-- ==== Sys2Proof/Tests/Slice0.lean ====
section
/-!
SUPPORT. Tests: a term that each check of WellFormed refuses, values the spec gives, and for every obligation a theorem that shows states and
operands that meet the hypotheses of its clauses together, at boundary values where a clause has a range.  What depends on an input of
the world alone (Config) is left out of the witnesses.
-/
namespace Sys2Proof.Tests
open Sys2Proof Sys2Proof.Machine Sys2Proof.Machine.Reg Sys2Proof.Machine.F

set_option Elab.async false

/-- The state after a command. -/
def post (i : Instr) (s : State) : State := match exec i s with
  | .next t => t
  | _ => s
/-- In On-air mode, no start due. -/
def base : State := { mode := .onAir, startDue := none }
def fw (l : List (Fld × Nat)) : Word := l.foldl (fun w x => putF w x.1 x.2) 0

/-! ### WellFormed -/

/-- A term for each check, which it refuses. -/
theorem test_wellFormed_refuses : (([.registerWrite 0x30011 0 15 0 0 0, .unoccupiedRead 2, .counterFlagClear 3 0 0, .broadcastWrite 1 0, .tileAllRead 2,
   .glideAt 0 .clean (List.replicate 9 .clean), .glideAtRel 0 .clean (List.replicate 9 .clean), .bundleDispatch true 4,
   .calBurstResults 0 0 [⟨3, [], 0⟩, ⟨3, [], 0⟩] [], .calBurstResults 0 0 [] [⟨3, [], 0⟩, ⟨3, [], 0⟩], .imageCalEnd 0 0 0 (List.replicate 7 (0, 0)),
   .adcCalUpdate 0 0 (List.replicate 23 0) true, .ethFrameReceive 0 (List.replicate 13 0) false 0, .ptpSyncSend 0 (List.replicate 33 0),
   .mplaneRelayMessage 0 3, .mplaneRelayMessage 0 7, .dramPortRequest 0 false 63 [], .dramPortRequest 0 true 64 [],
   .dramPortRequest 0 true 64 (List.replicate 65 0), .startFailure 0 1, .startFailure 6 1, .startFailure 1 0, .startFailure 1 9, .startWatchdog 0,
   .startWatchdog 9, .lockstepMismatch 0, .lockstepMismatch 9, .xcheckEval [0, 0, 0, 0], .cicadaRead (List.replicate 4 (List.replicate 20 0)),
   .cicadaRead (List.replicate 5 (List.replicate 19 0)), .stressRateRecord [1, 1, 1, 1]] : List Instr).all
      fun i => !i.wellFormed) = true := by decide +kernel

/-- At the bounds of the same checks. -/
theorem test_wellFormed_admits : ([.registerWrite 0x30010 0 15 0 0 0, .glideAt 0 .clean (List.replicate 8 .clean), .bundleDispatch true 3,
    .calBurstResults 0 0 [⟨3, [], 0⟩] [⟨3, [], 0⟩], .dramPortRequest 0 true 64 (List.replicate 64 0), .startFailure 5 8,
    .mplaneRelayMessage 0 4, .ethFrameReceive 0 (List.replicate 14 0) false 0] : List Instr).all Instr.wellFormed = true := by decide +kernel

/-! ### Values the spec gives -/

/-- An empty queue idles (log entry 4); the command in front runs. -/
theorem test_idle : step State.reset = .next State.reset := rfl

/-- 00_scope.md: block code 0x1C of TILE_2 at offset 0x0120 is device address 0x031C_0120. -/
theorem test_address : dieOf 0x031C0120 = 3 ∧ blockOf 0x031C0120 = 0x1C := by decide

/-- Table 12-3: the checks of the nine bytes "123456789". -/
theorem test_checkValues :
    let bs : List Byte := [0x31, 0x32, 0x33, 0x34, 0x35, 0x36, 0x37, 0x38, 0x39]
    crcResult crc32c (crcBytes crc32c crc32c.init bs) = 0xE3069283 ∧ crcResult crcFlit (crcBytes crcFlit crcFlit.init bs) = 0xFC891918 := by
  decide +kernel

/-- 22_package_pins.md: row 52 is BP; TX_42_P and TX_42_N are CG21 and CG22, CPLR_42 is CC22. -/
theorem test_balls : rowName 52 = ['B', 'P'] ∧ rfBall .tx 2 10 false = (['C', 'G'], 21) ∧ rfBall .tx 2 10 true = (['C', 'G'], 22) ∧
    rfBall .coupler 2 10 true = (['C', 'C'], 22) := by decide +kernel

____

• **Task item**
Repeat exactly the lines above from the one with "1]] : List Instr).all" up to and including the one with "address 0x031C_0120. -/". No other line belongs in the reply.

• **Task result**
   .cicadaRead (List.replicate 5 (List.replicate 19 0)), .stressRateRecord [1, 1, 1, 1]] : List Instr).all
      fun i => !i.wellFormed) = true := by decide +kernel

/-- At the bounds of the same checks. -/
theorem test_wellFormed_admits : ([.registerWrite 0x30010 0 15 0 0 0, .glideAt 0 .clean (List.replicate 8 .clean), .bundleDispatch true 3,
    .calBurstResults 0 0 [⟨3, [], 0⟩] [⟨3, [], 0⟩], .dramPortRequest 0 true 64 (List.replicate 64 0), .startFailure 5 8,
    .mplaneRelayMessage 0 4, .ethFrameReceive 0 (List.replicate 14 0) false 0] : List Instr).all Instr.wellFormed = true := by decide +kernel

/-! ### Values the spec gives -/

/-- An empty queue idles (log entry 4); the command in front runs. -/
theorem test_idle : step State.reset = .next State.reset := rfl

/-- 00_scope.md: block code 0x1C of TILE_2 at offset 0x0120 is device address 0x031C_0120. -/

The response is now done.